Work order » How many lines in the records below contain the word "TagWord"? Answer with the number and nothing else.
===== Exercise data =====
theorem storeWay_kept {z0 : State} (i : SliceNo) (set w : Nat) (r : Req) (s : State)
    (hK : Kept z0 s) : Kept z0 (storeWay i set w r s) := by
  unfold storeWay
  repeat' (first
    | with_reducible assumption
    | with_reducible apply State.modSl_kept
    | with_reducible apply writeWay_kept
    | with_reducible apply demandHit_kept
    | with_reducible refine Kept.ite (fun _ => ?_) (fun _ => ?_)
    | fail_if_no_progress ((with_reducible apply Kept.mk1) <;> (first | with_reducible assumption | with_reducible rfl | skip))
    | with_reducible refine Kept.each (fun _ _ _ => ?_) ?_
    | with_reducible refine Kept.foldl2 (fun _ _ _ => ?_) ?_
    | with_reducible refine Kept.foldl (fun _ _ _ => ?_) ?_
    | extract_lets
    | with_reducible refine Kept.slGood (z0 := z0) ?_ ?_
    | with_reducible apply Slice.good_slots
    | with_reducible apply Slice.putBlock_good
    | with_reducible apply Slice.putWord_good
    | with_reducible apply Slice.putPlru_good
    | with_reducible apply Slice.touchWay_good
    | with_reducible apply Slice.mendSlot_good
    | with_reducible apply Slice.mendTS_good
    | with_reducible apply Slice.hitWay_good
    | with_reducible apply Slice.dropMove_good
    | with_reducible apply Slice.outcome_good
    | with_reducible apply Slice.hintFill_good
    | with_reducible apply Slice.predFix_good
    | with_reducible apply Slice.hintSeen_good
    | with_reducible apply Slice.predAdd_good
    | with_reducible apply Slice.closeLow_good
    | with_reducible apply Slice.setLock_good
    | with_reducible apply Slice.flushPlru_good
    | with_reducible refine Slice.shAlloc_good ?_ (by with_reducible assumption)
    | with_reducible refine Slice.ensureShadow_good ?_ (by with_reducible assumption)
    | with_reducible refine Slice.demandLook_good ?_ (by with_reducible assumption)
    | fail_if_no_progress ((with_reducible apply Slice.good_mk) <;> (first | with_reducible assumption | with_reducible rfl | skip))
    | split
    | with_reducible refine Kept.of_snd (by with_reducible assumption) ?_
    | dsimp +zetaDelta only
    | intro)

theorem sharedAfter_kept {z0 : State} (i : SliceNo) (t : TagWord) (r : Req) (snooped : Bool) (k : State → State) (s : State)
    (hk : ∀ x0, Kept z0 x0 → Kept z0 (k x0)) (hK : Kept z0 s) : Kept z0 (sharedAfter i t r snooped k s) := by
  unfold sharedAfter
  repeat' (first
    | with_reducible assumption
    | with_reducible apply hk
    | with_reducible apply snoopFor_kept
    | with_reducible refine Kept.ite (fun _ => ?_) (fun _ => ?_)
    | fail_if_no_progress ((with_reducible apply Kept.mk1) <;> (first | with_reducible assumption | with_reducible rfl | skip))
    | with_reducible refine Kept.each (fun _ _ _ => ?_) ?_
    | with_reducible refine Kept.foldl2 (fun _ _ _ => ?_) ?_
    | with_reducible refine Kept.foldl (fun _ _ _ => ?_) ?_
    | extract_lets
    | with_reducible refine Kept.slGood (z0 := z0) ?_ ?_
    | with_reducible apply Slice.good_slots
    | with_reducible apply Slice.putBlock_good
    | with_reducible apply Slice.putWord_good
    | with_reducible apply Slice.putPlru_good
    | with_reducible apply Slice.touchWay_good
    | with_reducible apply Slice.mendSlot_good
    | with_reducible apply Slice.mendTS_good
    | with_reducible apply Slice.hitWay_good
    | with_reducible apply Slice.dropMove_good
    | with_reducible apply Slice.outcome_good
    | with_reducible apply Slice.hintFill_good
    | with_reducible apply Slice.predFix_good
    | with_reducible apply Slice.hintSeen_good
    | with_reducible apply Slice.predAdd_good
    | with_reducible apply Slice.closeLow_good
    | with_reducible apply Slice.setLock_good
    | with_reducible apply Slice.flushPlru_good
    | with_reducible refine Slice.shAlloc_good ?_ (by with_reducible assumption)
    | with_reducible refine Slice.ensureShadow_good ?_ (by with_reducible assumption)
    | with_reducible refine Slice.demandLook_good ?_ (by with_reducible assumption)
    | fail_if_no_progress ((with_reducible apply Slice.good_mk) <;> (first | with_reducible assumption | with_reducible rfl | skip))
    | split)

theorem hitRead_kept {z0 : State} (i : SliceNo) (set w : Nat) (t : TagWord) (r : Req) (snooped : Bool) (grant : BitVec 2) (addBit : Bool) (s : State)
    (hK : Kept z0 s) : Kept z0 (hitRead i set w t r snooped grant addBit s) := by
  unfold hitRead
  repeat' (first
    | with_reducible assumption
    | with_reducible apply readSlot_kept
    | with_reducible apply giveRead_kept
    | with_reducible apply demandHit_kept
    | with_reducible apply addHp_kept
    | with_reducible apply sharedAfter_kept
    | with_reducible refine Kept.ite (fun _ => ?_) (fun _ => ?_)
    | fail_if_no_progress ((with_reducible apply Kept.mk1) <;> (first | with_reducible assumption | with_reducible rfl | skip))
    | with_reducible refine Kept.each (fun _ _ _ => ?_) ?_
    | with_reducible refine Kept.foldl2 (fun _ _ _ => ?_) ?_
    | with_reducible refine Kept.foldl (fun _ _ _ => ?_) ?_
    | extract_lets
    | with_reducible refine Kept.slGood (z0 := z0) ?_ ?_
    | with_reducible apply Slice.good_slots
    | with_reducible apply Slice.putBlock_good
    | with_reducible apply Slice.putWord_good
    | with_reducible apply Slice.putPlru_good
    | with_reducible apply Slice.touchWay_good
    | with_reducible apply Slice.mendSlot_good
    | with_reducible apply Slice.mendTS_good
    | with_reducible apply Slice.hitWay_good
    | with_reducible apply Slice.dropMove_good
    | with_reducible apply Slice.outcome_good
    | with_reducible apply Slice.hintFill_good
    | with_reducible apply Slice.predFix_good
    | with_reducible apply Slice.hintSeen_good
    | with_reducible apply Slice.predAdd_good
    | with_reducible apply Slice.closeLow_good
    | with_reducible apply Slice.setLock_good
    | with_reducible apply Slice.flushPlru_good
    | with_reducible refine Slice.shAlloc_good ?_ (by with_reducible assumption)
    | with_reducible refine Slice.ensureShadow_good ?_ (by with_reducible assumption)
    | with_reducible refine Slice.demandLook_good ?_ (by with_reducible assumption)
    | fail_if_no_progress ((with_reducible apply Slice.good_mk) <;> (first | with_reducible assumption | with_reducible rfl | skip))
    | split
    | with_reducible refine Kept.of_snd (by with_reducible assumption) ?_
    | dsimp +zetaDelta only
    | intro)

theorem askUpg_kept {z0 : State} (i : SliceNo) (r : Req) (s : State)
    (hK : Kept z0 s) : Kept z0 (askUpg i r s) := by
  unfold askUpg
  repeat' (first
    | with_reducible assumption
    | with_reducible apply requestFor_kept)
=====
Exercise solution » 2